BAGHDAD, Friday (Reuters) Iraqi forces thwarted a triple suicide attack on Baghdad's Green Zone government compound on Thursday, killing two bombers before they reached a checkpoint and capturing one alive, U.S. military spokesmen said.

Iraqi forces guarding the checkpoint spotted what they identified as a suicide bomber driving towards them during the morning rush hour, Brigadier General Donald Alston said. They opened fire, and the bomb went off before reaching them.

Two other bombers, strapped with explosives, then ran toward them. One was shot and killed as his vest detonated when he fell. That blast wounded the third bomber, the U.S. military said in a later statement. As Iraqi soldiers began to treat him and four other wounded Iraqis they noticed his explosives.

"That bomber was then shot by the IPs (Iraqi police)," the statement said. After an Iraqi bomb disposal expert defused the charges, the third man was taken, paralysed and in critical condition, to hospital, it added.

Doctors at the city's Yarmouk hospital said they had seen two bodies and five wounded, apparently including the captured bomber. He was being treated in the custody of Iraqi police, but U.S. officers expected to interview him, Alston told reporters.

The attack "failed in every way because of discipline and courage under fire of the Iraqi security forces", he added.

The vast Green Zone, comprising former palaces, hotels and government buildings along the bank of the Tigris River, is completely surrounded by towering concrete blast walls that often cut through entire neighbourhoods. It houses both the Shi'ite- and Kurdish-led government and its American backers.
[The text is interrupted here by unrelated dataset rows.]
section
variable {k : Nat} {r : Word × Bool} {flags : Table Word} {stale : Bool} {kept : List Nat}
  (hr : r = x.merge (wr b) (wr b k) d) (hf : flags = if r.2 then (badParam g b).reg.flags else b.reg.flags)
include hr hf

theorem takes_written (hs : isStep k = false → stale = b.reg.stale ∧ kept = b.reg.sinceReset)
    (hk : b.reg.resetPend.contains (pageBase g) = false → kept = b.reg.sinceReset)
    (ht : isStep k = true → r.2 = false → stale = (b.reg.stale || stepPage g) ∧
      kept = b.reg.sinceReset ++ if b.reg.resetPend.contains (pageBase g) then [k] else []) :
    Takes b g k x d (written k r.1 flags stale kept b) := by
  have hw : ∀ j, wr (written k r.1 flags stale kept b) j = if j = k then r.1 else wr b j :=
    tget_tset resetVal _ _ _
  subst hr
  exact ⟨by rw [hw, if_pos rfl], fun j hj => by rw [hw, if_neg hj], rfl, hf, hs, hk, ht⟩

theorem takes_noted :
    Takes b g k x d (noteStep g k (written k r.1 flags b.reg.stale b.reg.sinceReset b)) := by
  rw [noteStep_written]
  refine takes_written hr hf (fun hs => ?_) (fun hk => ?_) (fun ht _ => ?_)
  · simp [hs]
  · simp only [hk, Bool.and_false, Bool.false_eq_true, if_false, List.append_nil]
  · simp only [ht, Bool.true_and, and_self]

end

/-- A register takes the fields in range, and BAD_PARAM rises where one is not (R12, R17). -/
theorem takes_plainWrite (h : rwDef (pageBase g + off) = some x) :
    Takes b g (pageBase g + off) x d (plainWrite g off d b) := by
  generalize ha : pageBase g + off = k at h
  obtain ⟨r, hr⟩ : ∃ r, r = x.merge (wr b) (wr b k) d := ⟨_, rfl⟩
  have hw : rwWrite k d b = (setWr k r.1 b, r.2) := by simp [rwWrite, h, hr]
  unfold plainWrite
  simp only [ha, hw]
  cases h2 : r.2 with
  | false => exact takes_noted hr (by simp [h2])
  | true =>
    have hf : (badParam g b).reg.flags = if r.2 then (badParam g b).reg.flags else b.reg.flags := by simp [h2]
    rw [if_pos rfl, badParam_written]
    split
    · exact takes_written hr hf (fun _ => ⟨rfl, rfl⟩) (fun _ => rfl) (fun _ h => by simp [h2] at h)
    · exact takes_noted hr hf

/-! ## From the offset to the write -/

theorem regWrite_own (hb : absentAry b g = false) (h : off ∉ [0x008, 0x00C, 0x014, 0x018, 0x028, 0x02C]) :
    regWrite g off d b = ownWrite g off d b := by
  simp only [List.mem_cons, List.not_mem_nil, or_false, not_or] at h
  obtain ⟨h1, h2, h3, h4, h5, h6⟩ := h
  simp [regWrite, hb]

theorem ownWrite_plain (hp : plainReg g off = true) (hc : isCommand g off = false) :
    ownWrite g off d b = plainWrite g off d b := by
  cases g <;> simp only [plainReg, isCommand, decide_eq_true_eq, decide_eq_false_iff_not, ne_eq, Bool.not_eq_true',
    Bool.or_eq_false_iff] at hp hc
  case pwr =>
    obtain ⟨⟨⟨⟨h1, h2⟩, h3⟩, h4⟩, h5⟩ := hp
    simp [ownWrite, pwrWrite]
  case xlt =>
    obtain ⟨h1, h2⟩ := hc
    simp [ownWrite, xltWrite]
  case clk => exact if_neg hp
  case req => exact if_neg hp
  case ten => exact if_neg hp
  case mer => exact if_neg hc
  case sfu => exact if_neg hc
  case sel => exact if_neg hc
  case smp => exact if_neg hc
  all_goals rfl

/-- A plain RW register takes the write as `plainWrite` says, CTRL of a page that has one included. -/
theorem regWrite_plain (hb : absentAry b g = false) (hp : plainReg g off = true) (hx : HasRw g off) :
    regWrite g off d b = plainWrite g off d b := by
  by_cases h14 : off = 0x014
  · subst h14
    simp [regWrite, hb]
  by_cases h08 : off = 0x008
  · subst h08
    rcases hx.ctrl hp with rfl | rfl <;> rfl
  · have hc := hx.not_common
    rw [regWrite_own hb, ownWrite_plain hp hx.not_command]
    simp only [commonOffsets, List.mem_cons, List.not_mem_nil, or_false, not_or] at hc ⊢
    omega

/-- What `inert` says of an offset: no register whose write acts, and no register that a page lists. -/
theorem inert_spec (h : inert g off = true) : rwDef (pageBase g + off) = none ∧ isCommand g off = false ∧
    (off ∉ ([0x008, 0x00C, 0x018, 0x028, 0x02C] : List Nat)) := by
  simp only [inert, Bool.and_eq_true, Option.isNone_iff_eq_none, Bool.not_eq_true', List.contains_eq_mem,
    decide_eq_false_iff_not] at h
  obtain ⟨⟨hx, hc⟩, hg⟩ := h
  refine ⟨hx, ?_, hc⟩
  cases g <;> simp_all [isCommand]

/-- A read-only or a reserved register takes nothing (R12, R13). -/
theorem regWrite_inert (hb : absentAry b g = false) (hx : ¬ HasRw g off) (h : inert g off = true) :
    regWrite g off d b = b := by
  obtain ⟨hn, hcmd, hc⟩ := inert_spec h
  have hp : plainReg g off = true := by
    cases hf : plainReg g off with
    | false => exact absurd (.inr (pageDef_notPlain hf)) hx
    | true => rfl
  have h14 : off ≠ 0x014 := fun he => hx (.inl he)
  rw [regWrite_own hb, ownWrite_plain hp hcmd, plainWrite_none hn]
  simp only [List.mem_cons, List.not_mem_nil, or_false, not_or] at hc ⊢
  omega

/-! ## Registers whose write acts beyond their value -/

theorem regWrite_glbCtrl (h : bit d 1 = false) : regWrite .glb 0x008 d b = plainWrite .glb 0x008 d b := by
  have he : regWrite .glb 0x008 d b = if bit d 1 then fatal 0x18 0 (plainWrite .glb 0x008 d b)
    else plainWrite .glb 0x008 d b := rfl
  rw [he, h]
  rfl

theorem regWrite_clkDiv : regWrite .clk 0x080 d b = autoState (plainWrite .clk 0x080 d b) := rfl

/-- RUN and THROTTLE follow the levels and STOP; THROTTLE raises PWR's interrupt (R398). -/
theorem autoState_follows (b : Block) : ∃ t, autoState b = t ∧
    t = { b with pwr := { b.pwr with state := t.pwr.state }, reg := { b.reg with irq := t.reg.irq } } ∧
    (b.pwr.state = .run ∨ b.pwr.state = .throttle → t.pwr.state =
      if minDiv b < b.pwr.thLevel ∨ minDiv b < b.pwr.plLevel ∨ b.pwr.stop = true then .throttle else .run) ∧
    (b.pwr.state ≠ .run → b.pwr.state ≠ .throttle → t = b) ∧
    (b.pwr.state = .run → t.pwr.state = .throttle → bit (irqStat .pwr t) 1 = true) := by
  refine ⟨_, rfl, ?_⟩
  have hhot : (decide (minDiv b < b.pwr.thLevel) || decide (minDiv b < b.pwr.plLevel) || b.pwr.stop) = true ↔
      minDiv b < b.pwr.thLevel ∨ minDiv b < b.pwr.plLevel ∨ b.pwr.stop = true := by simp [or_assoc]
  simp only [← hhot]
  unfold autoState
  cases hst : b.pwr.state with
  | run =>
    dsimp only
    split
    · exact ⟨rfl, fun _ => rfl, nofun, fun _ _ => raised_bit b.reg.irq (pageBase .pwr) 1 (by decide)⟩
    · exact ⟨rfl, fun _ => hst, fun _ _ => rfl, fun _ h => by rw [hst] at h; cases h⟩
  | throttle =>
    dsimp only
    split
    · exact ⟨rfl, fun _ => hst, fun _ _ => rfl, nofun⟩
    · exact ⟨rfl, fun _ => rfl, nofun, nofun⟩
  | drain => exact ⟨rfl, by simp, fun _ _ => rfl, nofun⟩
  | retain => exact ⟨rfl, by simp, fun _ _ => rfl, nofun⟩
  | offReady => exact ⟨rfl, by simp, fun _ _ => rfl, nofun⟩

theorem regWrite_cost (hc : c < 4) : regWrite .pwr (0x08C + 4 * c) d b = costWrite c d b := by
  have h4 : c = 0 ∨ c = 1 ∨ c = 2 ∨ c = 3 := by omega
  rcases h4 with rfl | rfl | rfl | rfl <;> rfl

theorem costWrite_zero : costWrite c 0 b = plainWrite .pwr (0x08C + 4 * c) 0 b := rfl

theorem costWrite_restarts (h : d ≠ 0) : costWrite c d b =
    let t := plainWrite .pwr (0x08C + 4 * c) d b
    { t with pwr := { t.pwr with
      corr := setNth t.pwr.corr c 0x1000, corrAcc := setNth t.pwr.corrAcc c 0, corrCnt := setNth t.pwr.corrCnt c 0 } } :=
  if_neg h

theorem spillNWrite_refused (h : ∃ e, e ∈ b.dir ∧ e.2.state ≠ .free ∧ bits d 14 0 ≤ e.1) :
    spillNWrite d b = badParam .req b := by
  refine if_pos ?_
  simpa [and_assoc] using h

theorem spillNWrite_taken (h : ∀ e, e ∈ b.dir → e.2.state ≠ .free → e.1 < bits d 14 0) :
    spillNWrite d b = plainWrite .req 0x0B4 d b := by
  refine if_neg ?_
  simpa using h

theorem ctrSelWrite_inRange {first : Nat} (hf : first = bits (rf b (tpolReg n 0x10)) 15 0)
    (h : first ≤ bits d 15 0 ∧ bits d 15 0 < first + bits (rf b (tpolReg n 0x14)) 16 0) :
    ctrSelWrite n d b = plainWrite (.ten n) 0x094 d b := by
  subst hf
  exact if_pos (by simpa using h)

theorem ctrSelWrite_outside {first : Nat} (hf : first = bits (rf b (tpolReg n 0x10)) 15 0)
    (h : bits d 15 0 < first ∨ first + bits (rf b (tpolReg n 0x14)) 16 0 ≤ bits d 15 0) :
    ctrSelWrite n d b = badParam (.ten n) (plainWrite (.ten n) 0x094 d b) := by
  subst hf
  refine if_neg ?_
  simp only [Bool.and_eq_true, decide_eq_true_eq]
  omega

/-! ## W1C registers -/

theorem flagWord_flagClear (g : Page) (w : Word) (b : Block) : flagWord g (flagClear g w b) = flagWord g b &&& ~~~w :=
  tget_tset_self _ _ _ _

theorem flagWord_flagClear_other {q : Page} (w : Word) (b : Block) (h : pageBase q ≠ pageBase g) :
    flagWord q (flagClear g w b) = flagWord q b := tget_tset_other _ _ h

theorem irqStat_irqClear (g : Page) (w : Word) (b : Block) : irqStat g (irqClear g w b) = irqStat g b &&& ~~~w :=
  tget_tset_self _ _ _ _

theorem irqStat_irqClear_other {q : Page} (w : Word) (b : Block) (h : pageBase q ≠ pageBase g) :
    irqStat q (irqClear g w b) = irqStat q b := tget_tset_other _ _ h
U.S. forces also announced the capture of a man they described as a senior lieutenant of Iraq's al Qaeda leader Abu Musab al-Zarqawi, the second person described as a key aide to the Jordanian militant whose capture they announced this week.

They said Abu Seba, caught in Ramadi on July 9, had played a role in the kidnapping and killing of Egypt's envoy to Iraq, Ihab el-Sherif, snatched from the street on July 2.

Catching Thursday's wounded suicide bomber is also a rare intelligence opportunity since few are caught alive.